#### Task description
Whenever the string "engine" appears in a line below, please copy the line out.

Stored entries:

──────────────────────────────

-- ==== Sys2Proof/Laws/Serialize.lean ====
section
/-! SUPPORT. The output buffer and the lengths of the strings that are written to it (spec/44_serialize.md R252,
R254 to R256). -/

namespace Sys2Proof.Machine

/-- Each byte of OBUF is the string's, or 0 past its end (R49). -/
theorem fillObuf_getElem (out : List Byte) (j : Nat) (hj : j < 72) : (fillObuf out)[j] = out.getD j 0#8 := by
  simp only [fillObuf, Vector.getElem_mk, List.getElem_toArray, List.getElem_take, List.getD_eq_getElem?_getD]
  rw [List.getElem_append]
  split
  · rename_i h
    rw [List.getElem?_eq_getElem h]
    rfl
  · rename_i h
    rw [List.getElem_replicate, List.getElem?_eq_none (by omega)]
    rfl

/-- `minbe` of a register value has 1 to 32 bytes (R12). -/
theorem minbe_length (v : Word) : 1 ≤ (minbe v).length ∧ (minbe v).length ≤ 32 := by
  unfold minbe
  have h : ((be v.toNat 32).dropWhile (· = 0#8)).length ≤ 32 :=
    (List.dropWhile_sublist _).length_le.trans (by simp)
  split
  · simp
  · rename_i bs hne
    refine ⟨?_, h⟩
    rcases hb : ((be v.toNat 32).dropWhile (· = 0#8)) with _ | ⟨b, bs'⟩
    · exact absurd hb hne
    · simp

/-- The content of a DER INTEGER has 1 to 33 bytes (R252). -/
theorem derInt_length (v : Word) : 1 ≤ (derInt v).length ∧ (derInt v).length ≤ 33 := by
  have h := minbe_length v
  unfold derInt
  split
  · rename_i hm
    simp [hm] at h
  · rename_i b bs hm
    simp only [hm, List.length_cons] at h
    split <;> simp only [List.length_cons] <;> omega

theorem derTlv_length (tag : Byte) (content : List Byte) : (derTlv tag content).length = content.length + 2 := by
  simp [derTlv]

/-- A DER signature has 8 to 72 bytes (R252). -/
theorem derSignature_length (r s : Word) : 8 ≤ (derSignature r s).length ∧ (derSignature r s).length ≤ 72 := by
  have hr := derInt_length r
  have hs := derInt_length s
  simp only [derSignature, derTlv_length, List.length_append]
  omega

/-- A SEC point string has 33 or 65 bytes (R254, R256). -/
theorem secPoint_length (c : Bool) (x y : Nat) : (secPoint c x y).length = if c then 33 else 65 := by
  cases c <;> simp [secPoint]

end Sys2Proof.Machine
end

──────────────────────────────

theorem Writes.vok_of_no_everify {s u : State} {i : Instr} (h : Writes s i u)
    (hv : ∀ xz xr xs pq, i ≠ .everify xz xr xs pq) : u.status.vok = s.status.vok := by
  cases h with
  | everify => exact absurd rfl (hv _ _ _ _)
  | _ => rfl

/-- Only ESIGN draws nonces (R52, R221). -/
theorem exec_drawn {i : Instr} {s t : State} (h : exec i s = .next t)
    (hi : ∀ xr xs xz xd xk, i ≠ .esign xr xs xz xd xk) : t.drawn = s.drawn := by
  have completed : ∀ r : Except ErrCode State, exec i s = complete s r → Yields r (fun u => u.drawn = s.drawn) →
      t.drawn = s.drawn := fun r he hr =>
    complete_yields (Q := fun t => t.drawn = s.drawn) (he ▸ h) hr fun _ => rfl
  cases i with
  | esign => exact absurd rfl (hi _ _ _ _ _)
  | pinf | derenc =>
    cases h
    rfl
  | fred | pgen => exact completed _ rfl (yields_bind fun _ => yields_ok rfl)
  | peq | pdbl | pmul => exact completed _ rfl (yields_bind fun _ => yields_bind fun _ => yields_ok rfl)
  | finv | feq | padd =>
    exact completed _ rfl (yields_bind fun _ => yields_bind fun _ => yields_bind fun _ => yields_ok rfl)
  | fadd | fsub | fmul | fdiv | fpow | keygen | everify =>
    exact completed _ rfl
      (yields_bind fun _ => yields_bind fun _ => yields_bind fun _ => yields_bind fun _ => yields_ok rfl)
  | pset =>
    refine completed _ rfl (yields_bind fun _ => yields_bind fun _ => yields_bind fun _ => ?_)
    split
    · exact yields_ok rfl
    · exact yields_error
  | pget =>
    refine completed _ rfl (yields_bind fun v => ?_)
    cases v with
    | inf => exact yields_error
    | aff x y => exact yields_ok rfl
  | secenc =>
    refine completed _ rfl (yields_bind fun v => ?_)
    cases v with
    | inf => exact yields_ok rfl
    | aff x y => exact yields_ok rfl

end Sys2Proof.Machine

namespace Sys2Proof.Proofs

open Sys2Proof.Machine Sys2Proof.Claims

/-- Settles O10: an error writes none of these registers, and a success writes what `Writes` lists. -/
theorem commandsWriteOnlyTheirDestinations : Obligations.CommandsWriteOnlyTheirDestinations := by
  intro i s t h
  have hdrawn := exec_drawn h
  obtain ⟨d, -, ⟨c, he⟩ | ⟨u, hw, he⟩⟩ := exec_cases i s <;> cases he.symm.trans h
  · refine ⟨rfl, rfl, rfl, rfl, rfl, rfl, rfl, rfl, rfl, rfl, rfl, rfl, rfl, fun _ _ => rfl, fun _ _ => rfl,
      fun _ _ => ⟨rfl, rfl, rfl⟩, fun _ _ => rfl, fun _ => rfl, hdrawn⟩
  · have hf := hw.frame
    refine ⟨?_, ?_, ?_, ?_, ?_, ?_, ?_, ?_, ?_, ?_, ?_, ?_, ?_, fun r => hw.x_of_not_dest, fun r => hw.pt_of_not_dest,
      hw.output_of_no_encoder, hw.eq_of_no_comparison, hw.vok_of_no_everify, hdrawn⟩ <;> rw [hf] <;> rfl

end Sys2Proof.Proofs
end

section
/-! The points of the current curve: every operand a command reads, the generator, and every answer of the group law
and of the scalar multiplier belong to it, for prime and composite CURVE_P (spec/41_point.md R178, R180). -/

──────────────────────────────

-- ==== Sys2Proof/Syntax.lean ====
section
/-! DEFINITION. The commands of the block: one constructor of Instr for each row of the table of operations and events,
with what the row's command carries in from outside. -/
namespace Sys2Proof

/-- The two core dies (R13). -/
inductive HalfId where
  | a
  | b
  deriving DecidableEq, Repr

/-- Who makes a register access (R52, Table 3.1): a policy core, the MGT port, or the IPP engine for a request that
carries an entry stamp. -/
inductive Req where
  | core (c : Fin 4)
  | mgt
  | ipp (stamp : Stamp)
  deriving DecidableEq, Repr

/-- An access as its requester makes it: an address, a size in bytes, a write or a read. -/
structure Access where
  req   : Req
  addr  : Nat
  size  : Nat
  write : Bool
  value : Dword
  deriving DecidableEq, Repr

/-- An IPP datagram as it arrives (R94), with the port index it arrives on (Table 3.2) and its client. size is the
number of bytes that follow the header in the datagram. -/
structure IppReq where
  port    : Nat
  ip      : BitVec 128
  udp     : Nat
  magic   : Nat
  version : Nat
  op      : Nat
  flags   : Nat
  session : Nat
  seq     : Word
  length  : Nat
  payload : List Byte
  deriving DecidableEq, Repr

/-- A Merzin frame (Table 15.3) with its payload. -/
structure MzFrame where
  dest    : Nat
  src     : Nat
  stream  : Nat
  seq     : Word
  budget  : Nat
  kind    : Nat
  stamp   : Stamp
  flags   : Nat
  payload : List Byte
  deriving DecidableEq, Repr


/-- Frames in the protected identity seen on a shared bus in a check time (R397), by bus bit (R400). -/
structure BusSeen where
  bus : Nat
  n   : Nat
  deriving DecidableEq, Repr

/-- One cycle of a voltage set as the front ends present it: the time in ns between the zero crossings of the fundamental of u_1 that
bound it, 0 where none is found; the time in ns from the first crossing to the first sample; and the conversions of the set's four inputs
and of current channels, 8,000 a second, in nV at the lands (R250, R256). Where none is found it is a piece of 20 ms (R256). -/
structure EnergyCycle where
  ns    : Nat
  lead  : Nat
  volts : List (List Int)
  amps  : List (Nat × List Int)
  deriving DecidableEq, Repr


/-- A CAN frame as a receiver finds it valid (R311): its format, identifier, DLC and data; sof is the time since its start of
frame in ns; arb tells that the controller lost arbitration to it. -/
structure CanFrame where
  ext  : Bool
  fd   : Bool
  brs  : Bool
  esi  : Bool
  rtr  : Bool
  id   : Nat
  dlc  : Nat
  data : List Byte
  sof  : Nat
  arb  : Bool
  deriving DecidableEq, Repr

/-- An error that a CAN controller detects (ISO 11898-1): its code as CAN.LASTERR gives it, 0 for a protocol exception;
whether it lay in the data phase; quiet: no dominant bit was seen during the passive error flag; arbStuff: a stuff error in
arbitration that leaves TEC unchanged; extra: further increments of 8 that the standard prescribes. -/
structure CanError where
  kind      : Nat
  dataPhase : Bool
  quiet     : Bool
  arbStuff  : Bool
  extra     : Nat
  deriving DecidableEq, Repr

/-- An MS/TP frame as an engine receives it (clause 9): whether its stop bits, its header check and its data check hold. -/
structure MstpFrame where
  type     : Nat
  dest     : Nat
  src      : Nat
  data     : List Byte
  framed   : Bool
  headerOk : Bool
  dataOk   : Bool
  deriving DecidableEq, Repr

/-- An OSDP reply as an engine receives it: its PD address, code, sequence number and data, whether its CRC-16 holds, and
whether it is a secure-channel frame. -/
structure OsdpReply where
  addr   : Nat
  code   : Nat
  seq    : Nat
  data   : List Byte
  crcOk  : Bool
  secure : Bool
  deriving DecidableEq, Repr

──────────────────────────────

#### Output of the task
/-- Who makes a register access (R52, Table 3.1): a policy core, the MGT port, or the IPP engine for a request that
/-- An MS/TP frame as an engine receives it (clause 9): whether its stop bits, its header check and its data check hold. -/
/-- An OSDP reply as an engine receives it: its PD address, code, sequence number and data, whether its CRC-16 holds, and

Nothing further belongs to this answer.